- What you have to do
Return, word for word, only the lines of the data below that lie between the line with "(custErr s) := by" and the line with "def espiLink : State", those two lines included.
Dataset Start Marker
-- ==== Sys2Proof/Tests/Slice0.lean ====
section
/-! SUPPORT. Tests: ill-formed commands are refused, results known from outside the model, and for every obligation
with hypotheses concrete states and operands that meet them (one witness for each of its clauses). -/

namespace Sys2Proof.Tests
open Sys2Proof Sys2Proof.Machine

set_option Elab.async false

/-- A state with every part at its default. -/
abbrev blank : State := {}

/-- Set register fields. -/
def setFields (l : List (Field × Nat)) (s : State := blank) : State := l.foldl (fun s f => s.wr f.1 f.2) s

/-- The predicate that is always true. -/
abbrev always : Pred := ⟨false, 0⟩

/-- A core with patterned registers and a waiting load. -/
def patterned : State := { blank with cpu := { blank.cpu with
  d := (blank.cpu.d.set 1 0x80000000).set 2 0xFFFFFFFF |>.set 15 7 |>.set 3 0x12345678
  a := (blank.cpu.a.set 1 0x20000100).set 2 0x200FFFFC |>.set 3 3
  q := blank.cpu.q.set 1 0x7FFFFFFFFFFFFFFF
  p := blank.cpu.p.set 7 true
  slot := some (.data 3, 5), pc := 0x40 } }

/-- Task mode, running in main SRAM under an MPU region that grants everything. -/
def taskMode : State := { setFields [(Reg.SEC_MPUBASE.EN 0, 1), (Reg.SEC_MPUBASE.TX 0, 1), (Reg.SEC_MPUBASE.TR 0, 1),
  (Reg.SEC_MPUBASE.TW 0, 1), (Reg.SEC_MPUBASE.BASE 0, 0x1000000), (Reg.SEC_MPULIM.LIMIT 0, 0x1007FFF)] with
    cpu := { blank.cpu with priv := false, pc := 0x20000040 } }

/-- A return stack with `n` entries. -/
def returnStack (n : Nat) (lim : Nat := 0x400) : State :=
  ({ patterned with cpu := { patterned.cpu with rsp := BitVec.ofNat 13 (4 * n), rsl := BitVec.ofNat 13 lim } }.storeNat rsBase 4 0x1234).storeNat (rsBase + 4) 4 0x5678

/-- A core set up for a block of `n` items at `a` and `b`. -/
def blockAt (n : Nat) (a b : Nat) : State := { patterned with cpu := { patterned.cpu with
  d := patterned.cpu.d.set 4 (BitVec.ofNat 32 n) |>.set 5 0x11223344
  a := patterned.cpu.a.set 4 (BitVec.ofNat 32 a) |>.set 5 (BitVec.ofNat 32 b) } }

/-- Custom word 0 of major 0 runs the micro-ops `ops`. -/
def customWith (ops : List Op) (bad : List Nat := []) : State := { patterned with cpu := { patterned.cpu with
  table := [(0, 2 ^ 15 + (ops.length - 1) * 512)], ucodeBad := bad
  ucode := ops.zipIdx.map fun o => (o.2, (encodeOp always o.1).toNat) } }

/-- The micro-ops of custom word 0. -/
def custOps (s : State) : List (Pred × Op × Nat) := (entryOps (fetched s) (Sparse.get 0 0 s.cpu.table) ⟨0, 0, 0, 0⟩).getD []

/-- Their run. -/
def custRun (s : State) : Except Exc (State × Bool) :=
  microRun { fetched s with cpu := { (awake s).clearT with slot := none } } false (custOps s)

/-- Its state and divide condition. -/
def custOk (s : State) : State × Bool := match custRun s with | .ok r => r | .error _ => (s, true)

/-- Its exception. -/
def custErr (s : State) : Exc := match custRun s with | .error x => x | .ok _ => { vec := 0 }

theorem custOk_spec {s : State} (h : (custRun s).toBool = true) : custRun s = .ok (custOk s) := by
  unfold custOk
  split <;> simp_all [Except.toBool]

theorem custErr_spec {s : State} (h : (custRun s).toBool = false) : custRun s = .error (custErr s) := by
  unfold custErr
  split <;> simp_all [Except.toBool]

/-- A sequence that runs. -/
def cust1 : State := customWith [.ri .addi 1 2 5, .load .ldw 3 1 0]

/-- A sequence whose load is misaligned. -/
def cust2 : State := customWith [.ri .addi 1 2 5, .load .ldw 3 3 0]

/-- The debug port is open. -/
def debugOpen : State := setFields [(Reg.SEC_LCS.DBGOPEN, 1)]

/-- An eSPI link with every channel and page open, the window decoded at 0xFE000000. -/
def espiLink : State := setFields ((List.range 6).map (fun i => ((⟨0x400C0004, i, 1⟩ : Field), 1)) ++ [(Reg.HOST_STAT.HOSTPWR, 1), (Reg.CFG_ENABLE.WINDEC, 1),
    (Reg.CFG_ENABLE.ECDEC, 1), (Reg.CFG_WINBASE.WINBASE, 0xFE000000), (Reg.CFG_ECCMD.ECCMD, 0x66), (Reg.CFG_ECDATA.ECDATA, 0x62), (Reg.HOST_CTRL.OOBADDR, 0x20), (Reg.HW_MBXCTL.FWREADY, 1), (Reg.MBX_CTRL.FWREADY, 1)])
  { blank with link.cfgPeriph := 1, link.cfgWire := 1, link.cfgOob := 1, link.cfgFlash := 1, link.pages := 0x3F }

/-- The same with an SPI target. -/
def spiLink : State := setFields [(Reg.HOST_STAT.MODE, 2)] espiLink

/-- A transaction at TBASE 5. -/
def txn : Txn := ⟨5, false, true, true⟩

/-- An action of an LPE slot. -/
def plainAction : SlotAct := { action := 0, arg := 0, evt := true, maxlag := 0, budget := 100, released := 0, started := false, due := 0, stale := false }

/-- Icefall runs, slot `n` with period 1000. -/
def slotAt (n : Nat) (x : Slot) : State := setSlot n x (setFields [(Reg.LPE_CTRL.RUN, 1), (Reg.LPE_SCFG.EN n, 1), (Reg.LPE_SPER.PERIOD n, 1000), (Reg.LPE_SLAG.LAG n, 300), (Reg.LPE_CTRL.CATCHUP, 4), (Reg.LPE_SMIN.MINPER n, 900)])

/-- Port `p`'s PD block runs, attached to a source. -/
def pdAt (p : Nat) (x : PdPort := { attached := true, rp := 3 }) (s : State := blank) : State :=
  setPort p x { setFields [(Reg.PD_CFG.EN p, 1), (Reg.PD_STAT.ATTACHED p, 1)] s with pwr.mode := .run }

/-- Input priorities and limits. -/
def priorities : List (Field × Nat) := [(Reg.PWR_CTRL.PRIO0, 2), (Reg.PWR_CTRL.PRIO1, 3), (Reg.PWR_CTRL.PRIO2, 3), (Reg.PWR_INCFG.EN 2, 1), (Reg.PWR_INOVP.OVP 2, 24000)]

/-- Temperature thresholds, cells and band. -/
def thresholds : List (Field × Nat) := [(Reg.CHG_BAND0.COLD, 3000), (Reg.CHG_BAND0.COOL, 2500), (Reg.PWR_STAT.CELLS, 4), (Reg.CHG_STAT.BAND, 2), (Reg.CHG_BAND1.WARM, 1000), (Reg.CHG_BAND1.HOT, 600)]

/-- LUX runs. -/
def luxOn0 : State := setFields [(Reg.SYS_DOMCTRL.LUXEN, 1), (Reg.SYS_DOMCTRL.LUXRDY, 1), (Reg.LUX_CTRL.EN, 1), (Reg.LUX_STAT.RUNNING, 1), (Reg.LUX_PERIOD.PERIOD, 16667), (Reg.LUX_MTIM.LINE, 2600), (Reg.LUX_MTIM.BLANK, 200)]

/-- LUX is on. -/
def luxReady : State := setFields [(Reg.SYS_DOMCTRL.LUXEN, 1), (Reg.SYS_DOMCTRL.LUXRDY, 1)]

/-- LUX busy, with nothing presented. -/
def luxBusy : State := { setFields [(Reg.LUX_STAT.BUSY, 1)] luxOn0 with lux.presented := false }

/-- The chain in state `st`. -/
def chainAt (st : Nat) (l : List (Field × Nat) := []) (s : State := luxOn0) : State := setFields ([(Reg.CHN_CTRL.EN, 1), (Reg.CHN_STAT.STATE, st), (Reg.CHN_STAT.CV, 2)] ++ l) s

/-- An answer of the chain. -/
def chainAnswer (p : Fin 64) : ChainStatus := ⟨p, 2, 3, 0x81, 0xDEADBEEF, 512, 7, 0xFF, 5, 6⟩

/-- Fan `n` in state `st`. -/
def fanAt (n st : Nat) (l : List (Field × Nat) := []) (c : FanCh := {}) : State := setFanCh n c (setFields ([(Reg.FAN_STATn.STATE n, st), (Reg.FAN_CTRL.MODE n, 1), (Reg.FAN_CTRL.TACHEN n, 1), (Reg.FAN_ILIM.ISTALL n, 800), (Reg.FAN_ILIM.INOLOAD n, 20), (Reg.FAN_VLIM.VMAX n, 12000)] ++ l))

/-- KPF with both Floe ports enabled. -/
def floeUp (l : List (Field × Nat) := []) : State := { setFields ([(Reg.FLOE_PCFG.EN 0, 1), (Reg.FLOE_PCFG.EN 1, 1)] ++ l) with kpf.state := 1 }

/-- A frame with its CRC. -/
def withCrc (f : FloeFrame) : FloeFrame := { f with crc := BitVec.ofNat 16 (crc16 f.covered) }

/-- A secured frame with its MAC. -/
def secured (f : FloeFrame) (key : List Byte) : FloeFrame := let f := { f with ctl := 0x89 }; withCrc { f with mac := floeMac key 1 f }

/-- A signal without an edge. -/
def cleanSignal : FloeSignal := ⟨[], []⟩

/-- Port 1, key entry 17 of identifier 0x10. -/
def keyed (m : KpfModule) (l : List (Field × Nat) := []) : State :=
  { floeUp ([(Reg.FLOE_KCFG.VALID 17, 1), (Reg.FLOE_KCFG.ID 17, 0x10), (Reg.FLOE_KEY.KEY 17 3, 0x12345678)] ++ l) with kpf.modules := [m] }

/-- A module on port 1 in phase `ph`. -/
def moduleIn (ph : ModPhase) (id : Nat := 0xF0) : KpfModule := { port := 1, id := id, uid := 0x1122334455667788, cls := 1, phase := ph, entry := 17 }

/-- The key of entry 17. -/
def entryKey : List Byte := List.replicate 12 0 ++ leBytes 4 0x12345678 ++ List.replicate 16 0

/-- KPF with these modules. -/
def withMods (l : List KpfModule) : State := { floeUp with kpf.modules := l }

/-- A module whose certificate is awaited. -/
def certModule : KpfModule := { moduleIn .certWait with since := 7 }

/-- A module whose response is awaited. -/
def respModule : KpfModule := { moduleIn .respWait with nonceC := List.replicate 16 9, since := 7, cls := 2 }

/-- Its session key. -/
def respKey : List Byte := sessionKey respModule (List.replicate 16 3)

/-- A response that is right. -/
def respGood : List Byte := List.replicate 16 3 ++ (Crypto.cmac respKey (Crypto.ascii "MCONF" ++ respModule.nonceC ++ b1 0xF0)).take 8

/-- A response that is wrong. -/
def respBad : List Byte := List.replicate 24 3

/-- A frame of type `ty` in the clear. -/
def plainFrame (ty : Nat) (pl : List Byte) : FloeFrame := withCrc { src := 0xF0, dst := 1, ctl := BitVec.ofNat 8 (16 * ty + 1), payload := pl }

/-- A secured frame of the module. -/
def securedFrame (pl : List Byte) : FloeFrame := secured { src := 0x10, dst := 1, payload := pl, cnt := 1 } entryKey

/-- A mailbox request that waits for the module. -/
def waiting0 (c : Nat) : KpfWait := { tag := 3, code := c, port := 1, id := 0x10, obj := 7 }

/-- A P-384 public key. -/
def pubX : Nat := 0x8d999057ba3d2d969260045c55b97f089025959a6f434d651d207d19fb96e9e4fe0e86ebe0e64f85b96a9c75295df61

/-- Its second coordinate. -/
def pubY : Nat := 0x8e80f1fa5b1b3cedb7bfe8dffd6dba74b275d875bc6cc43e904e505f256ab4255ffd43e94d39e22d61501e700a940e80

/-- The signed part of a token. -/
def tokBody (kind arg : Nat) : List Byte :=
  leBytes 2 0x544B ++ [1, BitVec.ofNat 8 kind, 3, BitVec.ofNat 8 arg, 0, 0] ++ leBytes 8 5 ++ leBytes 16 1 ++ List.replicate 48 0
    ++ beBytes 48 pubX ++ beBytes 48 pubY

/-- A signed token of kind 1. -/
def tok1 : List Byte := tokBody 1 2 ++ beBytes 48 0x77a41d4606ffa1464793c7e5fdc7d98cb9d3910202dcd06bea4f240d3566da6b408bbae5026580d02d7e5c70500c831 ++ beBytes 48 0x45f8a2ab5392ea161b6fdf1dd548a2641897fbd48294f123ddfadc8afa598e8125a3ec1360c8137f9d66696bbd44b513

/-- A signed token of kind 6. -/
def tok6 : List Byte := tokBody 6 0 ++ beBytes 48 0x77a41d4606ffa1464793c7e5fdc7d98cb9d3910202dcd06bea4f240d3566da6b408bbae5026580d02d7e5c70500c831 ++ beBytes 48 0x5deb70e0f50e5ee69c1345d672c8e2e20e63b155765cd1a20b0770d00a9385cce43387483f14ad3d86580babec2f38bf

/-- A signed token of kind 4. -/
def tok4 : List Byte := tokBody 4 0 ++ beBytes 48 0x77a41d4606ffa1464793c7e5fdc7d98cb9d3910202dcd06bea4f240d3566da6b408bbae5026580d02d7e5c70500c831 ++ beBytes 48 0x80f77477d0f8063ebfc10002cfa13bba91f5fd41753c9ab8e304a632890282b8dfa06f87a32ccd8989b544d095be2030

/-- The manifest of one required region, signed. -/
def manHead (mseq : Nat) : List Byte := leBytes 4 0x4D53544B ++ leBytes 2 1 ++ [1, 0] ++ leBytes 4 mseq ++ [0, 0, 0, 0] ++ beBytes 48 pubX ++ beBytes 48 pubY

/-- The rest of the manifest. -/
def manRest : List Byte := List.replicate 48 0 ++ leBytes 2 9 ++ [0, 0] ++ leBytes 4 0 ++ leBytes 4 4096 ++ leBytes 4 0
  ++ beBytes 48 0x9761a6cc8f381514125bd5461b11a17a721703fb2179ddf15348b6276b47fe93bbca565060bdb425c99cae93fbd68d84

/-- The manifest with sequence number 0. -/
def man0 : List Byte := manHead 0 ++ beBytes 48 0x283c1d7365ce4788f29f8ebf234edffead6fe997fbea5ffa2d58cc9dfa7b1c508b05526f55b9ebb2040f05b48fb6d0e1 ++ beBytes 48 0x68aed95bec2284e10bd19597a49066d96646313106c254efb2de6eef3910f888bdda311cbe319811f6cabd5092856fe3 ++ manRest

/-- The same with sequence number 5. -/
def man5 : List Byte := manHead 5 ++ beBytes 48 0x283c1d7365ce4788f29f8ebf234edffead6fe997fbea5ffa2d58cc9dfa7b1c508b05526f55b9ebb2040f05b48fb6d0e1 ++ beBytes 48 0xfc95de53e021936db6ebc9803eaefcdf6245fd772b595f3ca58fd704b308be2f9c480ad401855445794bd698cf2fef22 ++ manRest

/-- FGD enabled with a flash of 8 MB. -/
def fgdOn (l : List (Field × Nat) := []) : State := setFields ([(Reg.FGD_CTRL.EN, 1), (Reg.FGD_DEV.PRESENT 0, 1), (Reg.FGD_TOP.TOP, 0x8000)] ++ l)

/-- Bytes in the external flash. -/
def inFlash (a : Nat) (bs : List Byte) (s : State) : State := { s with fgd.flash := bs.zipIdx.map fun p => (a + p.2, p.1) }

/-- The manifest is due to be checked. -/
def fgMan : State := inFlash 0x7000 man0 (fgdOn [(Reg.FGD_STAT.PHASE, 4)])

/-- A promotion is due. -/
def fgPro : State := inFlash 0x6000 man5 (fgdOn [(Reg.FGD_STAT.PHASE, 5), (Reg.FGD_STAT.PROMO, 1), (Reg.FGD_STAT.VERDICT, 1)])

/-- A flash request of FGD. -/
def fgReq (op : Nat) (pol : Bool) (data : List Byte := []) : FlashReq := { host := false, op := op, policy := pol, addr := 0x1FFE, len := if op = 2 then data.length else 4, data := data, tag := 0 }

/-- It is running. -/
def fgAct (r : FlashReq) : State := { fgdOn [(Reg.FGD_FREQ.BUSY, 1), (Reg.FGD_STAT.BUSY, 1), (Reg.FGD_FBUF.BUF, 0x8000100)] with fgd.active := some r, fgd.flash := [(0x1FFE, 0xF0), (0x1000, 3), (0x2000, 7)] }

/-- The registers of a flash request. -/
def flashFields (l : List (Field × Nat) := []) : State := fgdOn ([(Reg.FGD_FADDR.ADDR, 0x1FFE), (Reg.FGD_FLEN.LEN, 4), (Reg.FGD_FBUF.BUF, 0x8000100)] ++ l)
Dataset End Marker
- Reply
theorem custErr_spec {s : State} (h : (custRun s).toBool = false) : custRun s = .error (custErr s) := by
  unfold custErr
  split <;> simp_all [Except.toBool]

/-- A sequence that runs. -/
def cust1 : State := customWith [.ri .addi 1 2 5, .load .ldw 3 1 0]

/-- A sequence whose load is misaligned. -/
def cust2 : State := customWith [.ri .addi 1 2 5, .load .ldw 3 3 0]

/-- The debug port is open. -/
def debugOpen : State := setFields [(Reg.SEC_LCS.DBGOPEN, 1)]

/-- An eSPI link with every channel and page open, the window decoded at 0xFE000000. -/
def espiLink : State := setFields ((List.range 6).map (fun i => ((⟨0x400C0004, i, 1⟩ : Field), 1)) ++ [(Reg.HOST_STAT.HOSTPWR, 1), (Reg.CFG_ENABLE.WINDEC, 1),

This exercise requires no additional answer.